Stored data:
□ □ □ □ □ □ □

-- ==== Sys2Proof/Laws/Bits.lean ====
section
/-! SUPPORT. Fields of concatenated bit vectors, and a value put together from its bytes. -/

namespace Sys2Proof

theorem extract_low {a b : Nat} (x : BitVec a) (y : BitVec b) : (x ++ y).extractLsb' 0 b = y := by
  apply BitVec.eq_of_getLsbD_eq
  intro i hi
  simp [BitVec.getLsbD_append, hi]

theorem extract_above {a b : Nat} (x : BitVec a) (y : BitVec b) (k w : Nat) :
    (x ++ y).extractLsb' (b + k) w = x.extractLsb' k w := by
  apply BitVec.eq_of_getLsbD_eq
  intro i hi
  have h : ¬ b + k + i < b := by omega
  have e : b + k + i - b = k + i := by omega
  simp [BitVec.getLsbD_append, hi, h, e]

theorem extract_high {a b : Nat} (x : BitVec a) (y : BitVec b) : (x ++ y).extractLsb' b a = x := by
  apply BitVec.eq_of_getLsbD_eq
  intro i hi
  simp [BitVec.getLsbD_append, hi]

theorem extract_mid {a b c : Nat} (x : BitVec a) (y : BitVec b) (z : BitVec c) :
    (x ++ y ++ z).extractLsb' c b = y := by
  apply BitVec.eq_of_getLsbD_eq
  intro i hi
  simp [BitVec.getLsbD_append, hi]

theorem half_join (v : Half) : v.extractLsb' 8 8 ++ v.extractLsb' 0 8 = v := by
  apply BitVec.eq_of_getLsbD_eq
  intro i hi
  simp only [BitVec.getLsbD_append, BitVec.getLsbD_extractLsb']
  by_cases h : i < 8
  · simp [h]
  · have h1 : i - 8 < 8 := by omega
    have h2 : 8 + (i - 8) = i := by omega
    simp [h, h1, h2]

theorem word_join (v : Word) :
    v.extractLsb' 24 8 ++ v.extractLsb' 16 8 ++ v.extractLsb' 8 8 ++ v.extractLsb' 0 8 = v := by
  apply BitVec.eq_of_getLsbD_eq
  intro i hi
  simp only [BitVec.getLsbD_append, BitVec.getLsbD_extractLsb']
  rcases (by omega : i < 8 ∨ (8 ≤ i ∧ i < 16) ∨ (16 ≤ i ∧ i < 24) ∨ (24 ≤ i ∧ i < 32)) with h | h | h | h
  · simp [h]
  · have h1 : ¬ i < 8 := by omega
    have h2 : i - 8 < 8 := by omega
    simp [h1, h2]; congr 1; omega
  · have h1 : ¬ i < 8 := by omega
    have h2 : ¬ i - 8 < 8 := by omega
    have h3 : i - 8 - 8 < 8 := by omega
    simp [h1, h2, h3]; congr 1; omega
  · have h1 : ¬ i < 8 := by omega
    have h2 : ¬ i - 8 < 8 := by omega
    have h3 : ¬ i - 8 - 8 < 8 := by omega
    have h4 : i - 8 - 8 - 8 < 8 := by omega
    simp [h1, h2, h3, h4]; congr 1; omega

/-- The bytes of two bytes put together. -/
theorem half_bytes (b0 b1 : Byte) :
    (b1 ++ b0 : Half).extractLsb' 0 8 = b0 ∧ (b1 ++ b0 : Half).extractLsb' 8 8 = b1 :=
  ⟨extract_low b1 b0, extract_high b1 b0⟩

/-- The bytes of four bytes put together. -/
theorem word_bytes (b0 b1 b2 b3 : Byte) :
    (b3 ++ b2 ++ b1 ++ b0 : Word).extractLsb' 0 8 = b0 ∧ (b3 ++ b2 ++ b1 ++ b0 : Word).extractLsb' 8 8 = b1 ∧
      (b3 ++ b2 ++ b1 ++ b0 : Word).extractLsb' 16 8 = b2 ∧ (b3 ++ b2 ++ b1 ++ b0 : Word).extractLsb' 24 8 = b3 :=
  ⟨extract_low _ b0, extract_mid (b3 ++ b2) b1 b0,
    (extract_above (b3 ++ b2 ++ b1) b0 8 8).trans (extract_mid b3 b2 b1),
    (extract_above (b3 ++ b2 ++ b1) b0 16 8).trans
      ((extract_above (b3 ++ b2) b1 8 8).trans (extract_high b3 b2))⟩

/-- Two fields put together, as a number. -/
theorem toNat_concat {a b : Nat} (x : BitVec a) (y : BitVec b) : (x ++ y).toNat = x.toNat * 2 ^ b + y.toNat := by
  rw [BitVec.toNat_append, ← Nat.shiftLeft_add_eq_or_of_lt y.isLt, Nat.shiftLeft_eq]

end Sys2Proof
end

□ □ □ □ □ □ □

- [WORK TASK]:
All lines from the one containing "(extract_above (b3 ++ b2 ++ b1) b0 8" to the end of the records, both ends included, should be printed exactly and on their own.

- [WRITTEN SOLUTION]:
    (extract_above (b3 ++ b2 ++ b1) b0 8 8).trans (extract_mid b3 b2 b1),
    (extract_above (b3 ++ b2 ++ b1) b0 16 8).trans
      ((extract_above (b3 ++ b2) b1 8 8).trans (extract_high b3 b2))⟩

/-- Two fields put together, as a number. -/
theorem toNat_concat {a b : Nat} (x : BitVec a) (y : BitVec b) : (x ++ y).toNat = x.toNat * 2 ^ b + y.toNat := by
  rw [BitVec.toNat_append, ← Nat.shiftLeft_add_eq_or_of_lt y.isLt, Nat.shiftLeft_eq]

end Sys2Proof
end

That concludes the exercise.